Psychology of Punishment
Title | Psychology of Punishment PDF eBook |
Author | Nicholas M. Palmetti |
Publisher | |
Pages | 0 |
Release | 2011 |
Genre | Psychology |
ISBN | 9781613241158 |
In this book, the authors present topical research in the study of the psychology of punishment. Topics discussed include the social psychological models of public opinion about punishment and religious beliefs; retributive punishment for sex offenders; drug driving laws and punishment; third party reward and punishment and race, age and punishment in juvenile correctional facilities.
Complex Deterrence
Title | Complex Deterrence PDF eBook |
Author | T. V. Paul |
Publisher | University of Chicago Press |
Pages | 359 |
Release | 2009-09-15 |
Genre | Technology & Engineering |
ISBN | 0226650049 |
As the costs of a preemptive foreign policy in Iraq have become clear, strategies such as containment and deterrence have been gaining currency among policy makers.
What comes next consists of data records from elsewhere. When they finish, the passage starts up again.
-- ==== Sys2Proof/Machine/HostInputs.lean ====
section
/-! DEFINITION. The host inputs beside tick(): reset() (`70_reset_and_hazards.md` R330, R331), irq() and nmi()
(`60_exceptions.md` R302 to R306, R313), and a run as a finite list of inputs (`70_reset_and_hazards.md` R338). -/

namespace Sys2Proof.Machine

/-- reset() (R330): the registers cleared, Running, PC from the reset vector by two bus reads, memory as it was. -/
def resetInput (s : State) : State :=
  let cleared := { s with a := 0x00, x := 0x00, y := 0x00, sp := 0x00, p := 0x00, halted := false }
  let target := read16 Config.resetVector cleared
  target.2.setPc target.1

/-- `InterruptEntry(vector)` (R303): the unmodified PC and the status byte with bit 5 set and B clear are saved. -/
def interruptEntry (vector : Word) (s : State) : State := takeTrap s.pc (interruptForm s.p) vector s

/-- irq() (R304, R306; R313 under `refuse`): dropped while Jammed or masked by I. -/
def irqInput (policy : Config.InterruptPolicy) (s : State) : Out :=
  match policy with
  | .modelled => .next (if s.halted || s.flag .i then s else interruptEntry Config.irqVector s)
  | .refuse => .refused .interruptInput

/-- nmi() (R305, R306; R313 under `refuse`): dropped while Jammed only. -/
def nmiInput (policy : Config.InterruptPolicy) (s : State) : Out :=
  match policy with
  | .modelled => .next (if s.halted then s else interruptEntry Config.nmiVector s)
  | .refuse => .refused .interruptInput

/-- The four host inputs (`70_reset_and_hazards.md` R338). -/
inductive HostInput
  | reset
  | tick
  | irq
  | nmi
  deriving DecidableEq, Repr

/-- What one host input does. -/
def applyInput (i : HostInput) (s : State) : Out :=
  match i with
  | .reset => .next (resetInput s)
  | .tick => step s
  | .irq => irqInput Config.interruptPolicy s
  | .nmi => nmiInput Config.interruptPolicy s

/-- A run: inputs in the order of the host's calls (`60_exceptions.md` R307), up to the first fault or refusal. -/
def runInputs : List HostInput → State → Out
  | [], s => .next s
  | i :: is, s =>
    match applyInput i s with
    | .next t => runInputs is t
    | .fault r => .fault r
    | .refused r => .refused r

end Sys2Proof.Machine
end

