-- ==== Sys2Proof/Laws/Bytes.lean ====
section
/-! SUPPORT. A 16-bit quantity is its two bytes (`20_memory.md` R52). -/

namespace Sys2Proof.Machine

@[simp] theorem hiByte_word (hi lo : Byte) : hiByte (word hi lo) = hi := by
  have := hi.isLt; have := lo.isLt
  apply BitVec.eq_of_toNat_eq
  simp only [hiByte, word, BitVec.toNat_ofNat]
  omega

@[simp] theorem loByte_word (hi lo : Byte) : loByte (word hi lo) = lo := by
  have := hi.isLt; have := lo.isLt
  apply BitVec.eq_of_toNat_eq
  simp only [loByte, word, BitVec.toNat_ofNat]
  omega

@[simp] theorem word_hiByte_loByte (w : Word) : word (hiByte w) (loByte w) = w := by
  have := w.isLt
  apply BitVec.eq_of_toNat_eq
  simp only [hiByte, loByte, word, BitVec.toNat_ofNat]
  omega

/-- A zero-extended byte is an address of the zero page. -/
theorem zext16_toNat (b : Byte) : (zext16 b).toNat = b.toNat := by
  have := b.isLt
  simp only [zext16, BitVec.toNat_setWidth]
  omega

/-- The successor inside a page keeps the page. -/
@[simp] theorem hiByte_nextInPage (a : Word) : hiByte (nextInPage a) = hiByte a := by simp [nextInPage]

end Sys2Proof.Machine
end

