/-- Settles O54: the table's rows, three composites that combine, and RRA, whose adder takes the bit just moved out. -/
theorem shiftCompositesShiftThenCombine : Obligations.ShiftCompositesShiftThenCombine := by
  refine ⟨hasRows_of_lookup .slo _ (by decide) (fun _ => rfl) (fun _ => rfl),
    hasRows_of_lookup .rla _ (by decide) (fun _ => rfl) (fun _ => rfl),
    hasRows_of_lookup .sre _ (by decide) (fun _ => rfl) (fun _ => rfl),
    hasRows_of_lookup .rra _ (by decide) (fun _ => rfl) (fun _ => rfl),
    fun o s => ⟨fun hwf => ?slo, fun hwf => ?rla, fun hwf => ?sre, fun hwf => ?rra⟩⟩
  case slo => exact completes_of_shift_combine (g := shiftLeft) (out := topBit) (f := (· ||| ·)) hwf rfl
  case rla =>
    exact completes_of_shift_combine (g := rotateLeft (s.flag .c)) (out := topBit) (f := (· &&& ·)) hwf rfl
  case sre => exact completes_of_shift_combine (g := shiftRight) (out := bottomBit) (f := (· ^^^ ·)) hwf rfl
  case rra =>
    refine completes_of_composite hwf (.refl (execRra o s)) ?_
    have hadd := addToA_effect
      ((afterModify o (rotateRight (s.flag .c) (operandValue o s)) s).putFlag .c (bottomBit (operandValue o s)))
      (rotateRight (s.flag .c) (operandValue o s))
    rw [flag_putFlag_same] at hadd
    obtain ⟨ha, hc, hv, hnz⟩ := hadd
    exact ⟨ha, hc, hv, hnz, modifiesOperand_of_composite hwf (Keeps.refl _ _ s).afterModify.putFlag.addToA⟩

/-! ## Immediate composites and LAS (R259 to R264) -/

/-- Settles O55: the opcode bytes, and each instruction's registers and flags written in turn after the operand is
read. -/
theorem immediateAndCompositesSetCarry : Obligations.ImmediateAndCompositesSetCarry := by
  refine ⟨fun _ => ⟨⟨rfl, rfl⟩, ⟨rfl, rfl⟩, ⟨rfl, rfl⟩, ⟨rfl, rfl⟩⟩, fun ii s => ⟨?alr, fun k => ?anc, ?arr⟩⟩
  case alr =>
    refine completes_of_reads (.imm ii) _ (.refl (execAlr ii s)) ?_
    exact ⟨rfl, (carry_setNZ _).trans (flag_putFlag_same _), (negative_setNZ _).trans (topBit_shiftRight _),
      nzof_setNZ _ _, readsOperand_of_keeps (Keeps.refl _ _ s).afterRead.putFlag.setA.setNZ⟩
  case anc =>
    refine completes_of_reads (.imm ii) _ (.refl (execAnc ii s)) ?_
    exact ⟨rfl, (nzof_setNZ _ _).putFlag, (flag_putFlag_same _).trans (flag_putFlag_of_ne (by decide)).symm,
      readsOperand_of_keeps (Keeps.refl _ _ s).afterRead.setA.setNZ.putFlag⟩
  case arr =>
    refine completes_of_reads (.imm ii) _ (.refl (execArr ii s)) ?_
    exact ⟨rfl, (nzof_setNZ _ _).putFlag.putFlag, (flag_putFlag_of_ne (by decide)).trans (flag_putFlag_same _),
      flag_putFlag_same _,
      readsOperand_of_keeps (Keeps.refl _ _ s).afterRead.setA.setNZ.putFlag.putFlag⟩

/-- Settles O56: the opcode bytes; SBX and LAS as their writes in turn, USB as the add that SBC immediate is too. -/
theorem sbxUsbLas : Obligations.SbxUsbLas := by
  refine ⟨fun _ => ⟨⟨rfl, rfl⟩, ⟨rfl, rfl⟩⟩, fun _ => hasBytes_of_encode rfl, fun ii s => ⟨?sbx, ?usb⟩, fun w s => ?las⟩
  case sbx =>
    refine completes_of_reads (.imm ii) _ (.refl (execSbx ii s)) ?_
    exact ⟨rfl, (carry_setNZ _).trans (flag_putFlag_same _), nzof_setNZ _ _,
      readsOperand_of_keeps (Keeps.refl _ _ s).afterRead.putFlag.setX.setNZ⟩
  case usb =>
    obtain ⟨t, hexec, ha, -, -, -, hreads⟩ := completes_of_add (i := .usb ii) (g := (· ^^^ 0xFF)) (s := s) rfl
    exact ⟨t, hexec, hexec, ha, hreads⟩
  case las =>
    refine completes_of_reads (.absy w) _ (.refl (execLas w s)) ?_
    exact ⟨rfl, rfl, rfl, nzof_setNZ _ _, readsOperand_of_keeps (Keeps.refl _ _ s).afterRead.setA.setX.setSp.setNZ⟩

end Sys2Proof.Machine

/-! # Host inputs: safe runs and interrupts (`60_exceptions.md` R300 to R313) -/

namespace Sys2Proof.Machine

/-! ## Every input answers a state (R300) -/

/-- No meaning faults; the unstable opcodes alone could be refused, and are no-ops of their mode under the machine's
policy. -/
theorem exec_answers (i : Instr) (s : State) : Answers (exec i s) := by
  cases i with
  | ane ii | lxa ii | sha o | shx hhll | shy hhll | tas hhll => exact ⟨_, ignoringOperand_eq _ s⟩
  | _ => exact ⟨_, rfl⟩

theorem step_answers (s : State) : Answers (step s) := by
  cases hs : s.halted with
  | true => exact ⟨s, step_halted s hs⟩
  | false =>
    rw [step_running s hs]
    exact exec_answers _ _

theorem applyInput_answers (i : HostInput) (s : State) : Answers (applyInput i s) := by
  cases i with
  | tick => exact step_answers s
  | reset | irq | nmi => exact ⟨_, rfl⟩

/-- Settles O7, by induction on the inputs: each answers a state, from which the rest of the run goes on. -/
theorem everyRunIsSafe : Obligations.EveryRunIsSafe := by
  intro inputs
  induction inputs with
  | nil => exact fun s => ⟨s, rfl⟩
  | cons i is ih =>
    intro s
    obtain ⟨t, ht⟩ := applyInput_answers i s
    rw [SafeRun, runInputs_cons_of_next ht]
    exact ih t

/-! ## What irq() and nmi() do (R303 to R306, R313) -/

theorem irqInput_modelled (s : State) :
    irqInput .modelled s =
      .next (if s.halted = true ∨ s.flag .i = true then s else interruptEntry Config.irqVector s) := by
  simp [irqInput]

/-- Settles O58: an entry is a trap that returns to PC as it is; irq() and nmi() are the entries with their conditions. -/
theorem interruptInputs : Obligations.InterruptInputs :=
  ⟨fun vector s => takeTrap_effect s.pc (interruptForm s.p) vector s,
    fun s => ⟨irqInput_modelled s, rfl, rfl, rfl⟩⟩

/-! ## Return from a trap (R309) -/

theorem pullForm_interruptForm (p : Byte) : pullForm p (interruptForm p) = p := by
  refine status_ext _ _ fun f => ?_
  cases f <;> simp

theorem pullForm_pushForm (p : Byte) : pullForm p (pushForm p) = p := by
  refine status_ext _ _ fun f => ?_
  cases f <;> simp

section
variable (r : Word) (st : Byte) (vec pc' : Word) (s : State)

theorem returnFromTrap_takeTrap_sp : (returnFromTrap ((takeTrap r st vec s).setPc pc')).sp = s.sp := by simp

/-- The I flag that the trap set in the register is pulled with the rest of the saved byte. -/
theorem returnFromTrap_takeTrap_p :
    (returnFromTrap ((takeTrap r st vec s).setPc pc')).p = pullForm s.p st := by
  obtain ⟨-, -, hstatus⟩ := takeTrap_saved r st vec s
  rw [returnFromTrap_p, State.setPc_p, State.setPc_sp, State.setPc_peek, takeTrap_sp, takeTrap_p,
    BitVec.sub_add_cancel, hstatus, pullForm_putFlag_pulled (by decide) (by decide)]

theorem returnFromTrap_takeTrap_pc : (returnFromTrap ((takeTrap r st vec s).setPc pc')).pc = r := by
  obtain ⟨hhi, hlo, -⟩ := takeTrap_saved r st vec s
  rw [returnFromTrap_pc, State.setPc_sp, State.setPc_peek, State.setPc_peek, takeTrap_sp, BitVec.sub_add_cancel,
    BitVec.sub_add_cancel, BitVec.sub_add_cancel, hhi, hlo, word_hiByte_loByte]
end

/-- RTI after a trap resumes at the return address, if the byte the trap saved gives the status register back. RTI pulls from
the three addresses the trap pushed to, also when S wraps between them. -/
theorem completes_rti_after_takeTrap {r vec pc' : Word} {st : Byte} {s : State} (hst : pullForm s.p st = s.p) :
    Completes .rti ((takeTrap r st vec s).setPc pc') (fun u =>
      u.pc = r ∧ u.sp = s.sp ∧ u.p = s.p ∧ Keeps [] [] s u) := by
  have hsp := returnFromTrap_takeTrap_sp r st vec pc' s
  have hp := (returnFromTrap_takeTrap_p r st vec pc' s).trans hst
  have hkeeps := keeps_of_stack (by simp) (by simp) (by simp) hp (by simp)
  refine completes_of_next rfl
    ⟨returnFromTrap_takeTrap_pc r st vec pc' s, hsp, hp, hkeeps.narrow (fun q hq _ => ?_) fun _ hf _ => ?_⟩
  · obtain rfl := List.mem_singleton.mp hq
    exact hsp
  · exact absurd hf List.not_mem_nil

/-- Settles O59: interrupt entry and BRK are traps whose status byte holds every flag that RTI pulls. -/
theorem rtiResumes : Obligations.RtiResumes := by
  refine ⟨fun vector pc' s => completes_rti_after_takeTrap (pullForm_interruptForm s.p), fun pc' s t hexec => ?_⟩
  cases hexec
  exact completes_rti_after_takeTrap (pullForm_pushForm s.p)

/-! ## The order of the calls (R307) -/

theorem applyInput_irq_of_dropped {s : State} (h : s.halted = true ∨ s.flag .i = true) :
    applyInput .irq s = .next s := by
  refine (irqInput_modelled s).trans ?_
  rw [if_pos h]

theorem applyInput_irq_of_accepted {s : State} (h : ¬(s.halted = true ∨ s.flag .i = true)) :
    applyInput .irq s = .next (interruptEntry Config.irqVector s) := by
  refine (irqInput_modelled s).trans ?_
  rw [if_neg h]

theorem applyInput_nmi_of_running {s : State} (h : s.halted = false) :
    applyInput .nmi s = .next (interruptEntry Config.nmiVector s) := by
  simp [applyInput, nmiInput, Config.interruptPolicy, h]

/-- An interrupt entry masks irq(). -/
theorem applyInput_irq_interruptEntry (vector : Word) (s : State) :
    applyInput .irq (interruptEntry vector s) = .next (interruptEntry vector s) :=
  applyInput_irq_of_dropped (.inr (takeTrap_flag _ _ vector s .i))

/-- What irq() leaves, a second irq() leaves as it is. -/
theorem runInputs_irq_irq (s : State) : runInputs [.irq, .irq] s = runInputs [.irq] s := by
  by_cases h : s.halted = true ∨ s.flag .i = true
  · rw [runInputs_cons_of_next (applyInput_irq_of_dropped h)]
  · rw [runInputs_cons_of_next (applyInput_irq_of_accepted h), runInputs_cons_of_next (applyInput_irq_of_accepted h),
      runInputs_cons_of_next (applyInput_irq_interruptEntry _ s)]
This comprehensive book offers an agenda for the contemporary practice of deterrence—especially as it applies to nuclear weapons—in an increasingly heterogeneous global and political setting. Moving beyond the precepts of traditional deterrence theory, this groundbreaking volume offers insights for the use of deterrence in the modern world, where policy makers may encounter irrational actors, failed states, religious zeal, ambiguous power relationships, and other situations where the traditional rules of statecraft do not apply. A distinguished group of contributors here examines issues such as deterrence among the Great Powers; the problems of regional and nonstate actors; and actors armed with chemical, biological, and nuclear weapons. Complex Deterrence will be a valuable resource for anyone facing the considerable challenge of fostering security and peace in the twenty-first century.